Recently I posted about GIS and why I love it, and I hope one of the major takeaways is that GIS is a field based on mapping abstractions onto the real world and a great way to quickly discover the complexities and difficulties inherent in doing so. This post is a lot wider than GIS, but we’ll use it as a leaping off point.
Coastline Paradox
One of my favourite examples of why mapping abstractions to reality is Hardâ„¢ is the coastline paradox1. You can test this yourself: look at a map of the world in a kid’s geography textbook and measure the coastline of Western Australia with some string you’ll arrive at an answer. But if you take a bigger, more detailed map of WA from your local suburban chippy (the culturally required one with all the local varieties of fish on it) and do the same you’ll get a larger answer as your string has to weave in and out of promontories and inlets that weren’t visible at the lower resolution. You can keep doing this with more detailed maps and find the longer your coastline becomes and now you see how this helped inspire Benoit B. Mandelbrot’s work in the field of fractal geometry (protip: the “B.” in his name stands for “Benoit B. Mandelbrot”).
In fact, the only way to precisely and accurately measure the exact coastline of WA (or some other, lesser state) would be to have a map that is equivalent to the size and detail of Australia itself down to every grain of sand. Even then, it would only be accurate for the exact period of time it represented.

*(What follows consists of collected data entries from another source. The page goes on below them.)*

/-- EV_REINJECT sets PF, or counts the tick again when PF is already set. Rests on: 44_coalescing.md section 2
(rules R223, R224). -/
def Obligations.ReinjectionFireRedeliversOneTick : Prop :=
  ∀ s : State, s.Ready → s.dev.reinjectPending = true →
    ∃ t, exec .evReinject s = .next t ∧ t.dev.reinjectPending = false ∧
      t.dev.reg regC = s.dev.reg regC ||| 0x40 ∧ s.dev.SameRegsBut [regC] t.dev ∧
      t.dev.coalescedCount =
        (if s.dev.pf then min s.config.coalesceMax (s.dev.coalescedCount + 1) else s.dev.coalescedCount) ∧
      t.edge = (if !s.dev.pf && s.dev.pie && !s.dev.line then some .assert else none) ∧
      t.dev.selectedIndex = s.dev.selectedIndex ∧ t.dev.timeBase = s.dev.timeBase ∧
      t.dev.nextPeriodicDeadline = s.dev.nextPeriodicDeadline ∧ t.dev.phase = s.dev.phase ∧
      t.dev.suspendRecord = s.dev.suspendRecord ∧ ReportsNow s t none

/-- Whenever the update fire is due at least one whole second is owed. Rests on: 43_update_alarm.md section 1 (rule
R200); 10_state.md section 6 (rules R41, R42). -/
def Obligations.EnabledUpdateOwesASecond : Prop :=
  ∀ (c : Config) (d : Device) (now : Nat), d.nextUpdateDeadline c ≤ now → 32768 ≤ d.owed now

/-- The lost-tick choice is at least one second and never more than has elapsed. Rests on: 45_lost_tick.md sections
1 to 3 (rules R241, R242, R243). -/
def Obligations.SecondsAppliedHaveElapsed : Prop :=
  ∀ (c : Config) (o : Nat), 32768 ≤ o →
    1 ≤ secondsToApply c o ∧ secondsToApply c o ≤ o / 32768 ∧
    (o - 32768 ≤ 32768 → secondsToApply c o = 1) ∧
    (32768 < o - 32768 → c.lostTickPolicy = .discard → secondsToApply c o = o / 32768) ∧
    (32768 < o - 32768 → c.lostTickPolicy = .slew →
      secondsToApply c o = 1 + ((o / 32768 - 1) - c.slewMaxBacklog))

/-- After a late fire Discard owes less than a second, Slew at most the backlog. Rests on: 45_lost_tick.md sections
2 and 3 (rules R242, R243). -/
def Obligations.LateFireLeavesABoundedDebt : Prop :=
  ∀ s t : State, exec .evUpdate s = .next t → 2 * 32768 < s.dev.owed s.time →
    (s.config.lostTickPolicy = .discard → t.dev.timeBase.off = s.dev.owed s.time % 32768) ∧
    (s.config.lostTickPolicy = .slew → t.dev.timeBase.off / 32768 ≤ s.config.slewMaxBacklog)

/-- A fire late by less than one period leaves the next fire on the one-second grid. Rests on: 45_lost_tick.md
sections 1 and 3 (rules R241, R244); 10_state.md section 6 (rule R42). -/
def Obligations.LateFireWithinToleranceKeepsTheGrid : Prop :=
  ∀ s t : State, exec .evUpdate s = .next t → s.dev.timeBase.off < 32768 → s.dev.timeBase.ref ≤ s.time →
    s.time < s.dev.nextUpdateDeadline s.config + 32768 →
    secondsToApply s.config (s.dev.owed s.time) = 1 ∧
    t.dev.nextUpdateDeadline t.config = s.dev.nextUpdateDeadline s.config + 32768

/-- Under Slew each on-time catch-up fire lowers the debt by ONE_SEC - SLEW_INTERVAL. Rests on: 45_lost_tick.md
section 3 (rules R244, R245). -/
def Obligations.SlewCatchUpConverges : Prop :=
  ∀ (c : Config) (d : Device), c.lostTickPolicy = .slew → 0 < c.slewInterval → c.slewInterval < 32768 →
    d.timeBase.off / 32768 ≤ c.slewMaxBacklog →
    (∀ k, (∀ j < k, 32768 ≤ (onTimeFires c d j).timeBase.off) →
      (onTimeFires c d k).timeBase.off + k * (32768 - c.slewInterval) = d.timeBase.off ∧
      (onTimeFires c d k).timeBase.ref = d.timeBase.ref + k * c.slewInterval) ∧
    ∃ k, k ≤ d.timeBase.off ∧ (onTimeFires c d k).timeBase.off < 32768

/-- An update fire leaves AF set exactly when it was set or all three fields pass. Rests on: 43_update_alarm.md
section 2 (rules R202, R207); 30_encoding.md section 3 (rule R101). -/
def Obligations.AlarmFlagFollowsTheComparison : Prop :=
  ∀ s t : State, exec .evUpdate s = .next t →
    (t.dev.af = true ↔ s.dev.af = true ∨
      ∀ p ∈ [(regSeconds, regSecondsAlarm), (regMinutes, regMinutesAlarm), (regHours, regHoursAlarm)],
        0xC0 ≤ t.dev.reg p.2 ∨ t.dev.reg p.2 = t.dev.reg p.1) ∧
    t.dev.uf = true

/-- EV_UPDATE and EV_PERIODIC due at one instant commute and give one assert. Rests on: 60_exceptions.md section 2
(rule R316). -/
def Obligations.UpdateAndPeriodicFiresCommute : Prop :=
  ∀ (s : State) (dl : Nat), s.Inv → s.Ready → s.dev.nextPeriodicDeadline = some dl → dl ≤ s.time →
    s.dev.nextUpdateDeadline s.config ≤ s.time →
    ∃ t₁ t₂ u₁ u₂, exec .evPeriodic s = .next t₁ ∧ exec .evUpdate t₁ = .next t₂ ∧
      exec .evUpdate s = .next u₁ ∧ exec .evPeriodic u₁ = .next u₂ ∧
      t₂.dev = u₂.dev ∧ t₂.sink = u₂.sink ∧
      t₂.sink = if t₂.dev.line && !s.dev.line then .assert :: s.sink else s.sink

/-- While PF is pending and enabled no operation asserts; REG_B writes (model's choice: log 24) can between them.
Rests on: 44_coalescing.md section 2 (rule R227); 40_port_access.md sections 2 and 4 (rules R128, R133);
70_reset_and_hazards.md section 3 (rule R347); notes/assumptions/24.md: that REG_B writes are excepted is the
model's choice. R227 says that no operation gives another assert before the acknowledgment; that a write of REG_B
which clears PIE and one which sets it again do is R128 and R347, followed by the model's choice (DEDUCED), log 24.
-/
def Obligations.OnePeriodicEdgeOutstanding : Prop :=
  (∀ (i : Instr) (s t : State), i.wellFormed = true → i ≠ .init → i ≠ .datRdRegC →
    (∀ v, i ≠ .datWrRegB v ∧ i ≠ .setByteRegB v) → exec i s = .next t →
    s.dev.pf = true → s.dev.pie = true → t.edge = none ∧ t.dev.pf = true ∧ t.dev.pie = true) ∧
  (∀ (v : Byte) (s : State), s.Ready → s.dev.pf = true →
    ∀ i ∈ ([.datWrRegB v, .setByteRegB v] : List Instr), ∃ t, exec i s = .next t ∧ t.dev.pf = true ∧
      t.dev.pie = v.getLsbD 6 ∧
      (s.dev.pie = true → t.edge ≠ some .assert ∧ (v.getLsbD 6 = true → t.edge = none)) ∧
      (s.dev.line = false → v.getLsbD 6 = true → t.edge = some .assert))

/-- Every step keeps the invariant of reachable states. Rests on: 10_state.md section 7 (rules R51, R52, R53, R54);
10_state.md section 6 (rules R45, R49); 00_scope.md section 6 (rule R11); notes/assumptions/3.md: the canonical form
of the register list is the model's representation. -/
def Obligations.StepKeepsTheInvariant : Prop :=
  ∀ s t : State, s.Inv → step s = .next t → t.Inv

/-- The reset state has the invariant and the sink agrees with the line. Rests on: 70_reset_and_hazards.md section 1
(R340); notes/assumptions/1.md and 2.md. The values of State.reset that the spec leaves OPEN are the model's choice,
log 1 and log 2. -/
def Obligations.ResetHasTheInvariant : Prop :=
  State.reset.Inv ∧ State.reset.SinkInv

/-- The sink invocations of a run alternate, start with assert and agree with the line. Rests on: 47_platform_ops.md
section 4 (rule R284); 40_port_access.md section 4 (rule R133); 10_state.md section 7 (rule R51). -/
def Obligations.StepKeepsTheSinkRecord : Prop :=
  ∀ s t : State, s.SinkInv → step s = .next t → t.SinkInv

/-- No operation but the data-port read of REG_C clears a pending flag. Rests on: 43_update_alarm.md section 3 (rule
R208); 10_state.md section 5 (rule R37); 60_exceptions.md section 2 (rule R311). -/
def Obligations.FlagsAreClearedOnlyByTheStatusRead : Prop :=
  ∀ (i : Instr) (s t : State), i.wellFormed = true → i ≠ .init → i ≠ .datRdRegC → exec i s = .next t →
    (s.dev.pf = true → t.dev.pf = true) ∧ (s.dev.af = true → t.dev.af = true) ∧
    (s.dev.uf = true → t.dev.uf = true)

/-- No operation but IDX_WR and INIT changes the selected index. Rests on: 10_state.md section 4 (rule R23);
70_reset_and_hazards.md section 3 (rule R344). -/
def Obligations.OnlyTheSelectWriteMovesTheIndex : Prop :=
  ∀ (i : Instr) (s t : State), (∀ v, i ≠ .idxWr v) → i ≠ .init → exec i s = .next t →
    t.dev.selectedIndex = s.dev.selectedIndex

/-- Beside TEARDOWN's cancellation (model's reading: log 22), only R226's operations write the backlog. Rests on:
44_coalescing.md section 3 (rule R226); 47_platform_ops.md section 3 (rule R283); notes/assumptions/22.md: that
TEARDOWN writes reinjectPending is the model's reading. R226 lists the coalescer, the acknowledgment, EV_REINJECT,
RST_REINJ and INIT; that TEARDOWN too clears reinjectPending follows R283 over that list, the model's reading
(DEDUCED), log 22. -/
def Obligations.BacklogWriters : Prop :=
  (∀ (i : Instr) (s t : State), i.wellFormed = true →
    i ∉ ([.init, .datRdRegC, .evPeriodic, .evReinject, .rstReinj] : List Instr) → exec i s = .next t →
    t.dev.coalescedCount = s.dev.coalescedCount ∧
    (i ≠ .teardown → t.dev.reinjectPending = s.dev.reinjectPending)) ∧
  (∀ s t : State, exec .evPeriodic s = .next t → t.dev.reinjectPending = s.dev.reinjectPending)

/-- The time registers change only at an update fire, a write of them, or INIT. Rests on: 10_state.md section 7
(rule R55); 40_port_access.md section 3 (rule R129). -/
def Obligations.TimeRegistersMoveOnlyByFireOrWrite : Prop :=
  ∀ (i : Instr) (s t : State), i.wellFormed = true → i ≠ .init → i ≠ .evUpdate →
    (∀ v, i ∉ ([.datWrSeconds v, .datWrMinutes v, .datWrHours v, .datWrDayOfWeek v, .datWrDayOfMonth v, .datWrMonth v,
        .datWrYear v, .setByteSeconds v, .setByteMinutes v, .setByteHours v, .setByteDayOfWeek v,
        .setByteDayOfMonth v, .setByteMonth v, .setByteYear v] :
        List Instr)) → exec i s = .next t →
    ∀ j ∈ [regSeconds, regMinutes, regHours, regDayOfWeek, regDayOfMonth, regMonth, regYear],
      t.dev.reg j = s.dev.reg j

Wherein we find the root of the problem of mapping abstractions to reality:
The perfect abstraction that entirely encapsulates a real object would be no different from the object itself.
Based upon our discoveries in my previous post this leads to another important lesson for anyone building systems:
Every system that represents real objects in abstract must make trade-offs between accuracy and efficiency and it is of critical importance that these tradeoffs are identified and understood.
Medical Records Are Not Medical Health
Now let’s step away from GIS for a bit with another example: A medical record is not an accurate representation of the health of an individual.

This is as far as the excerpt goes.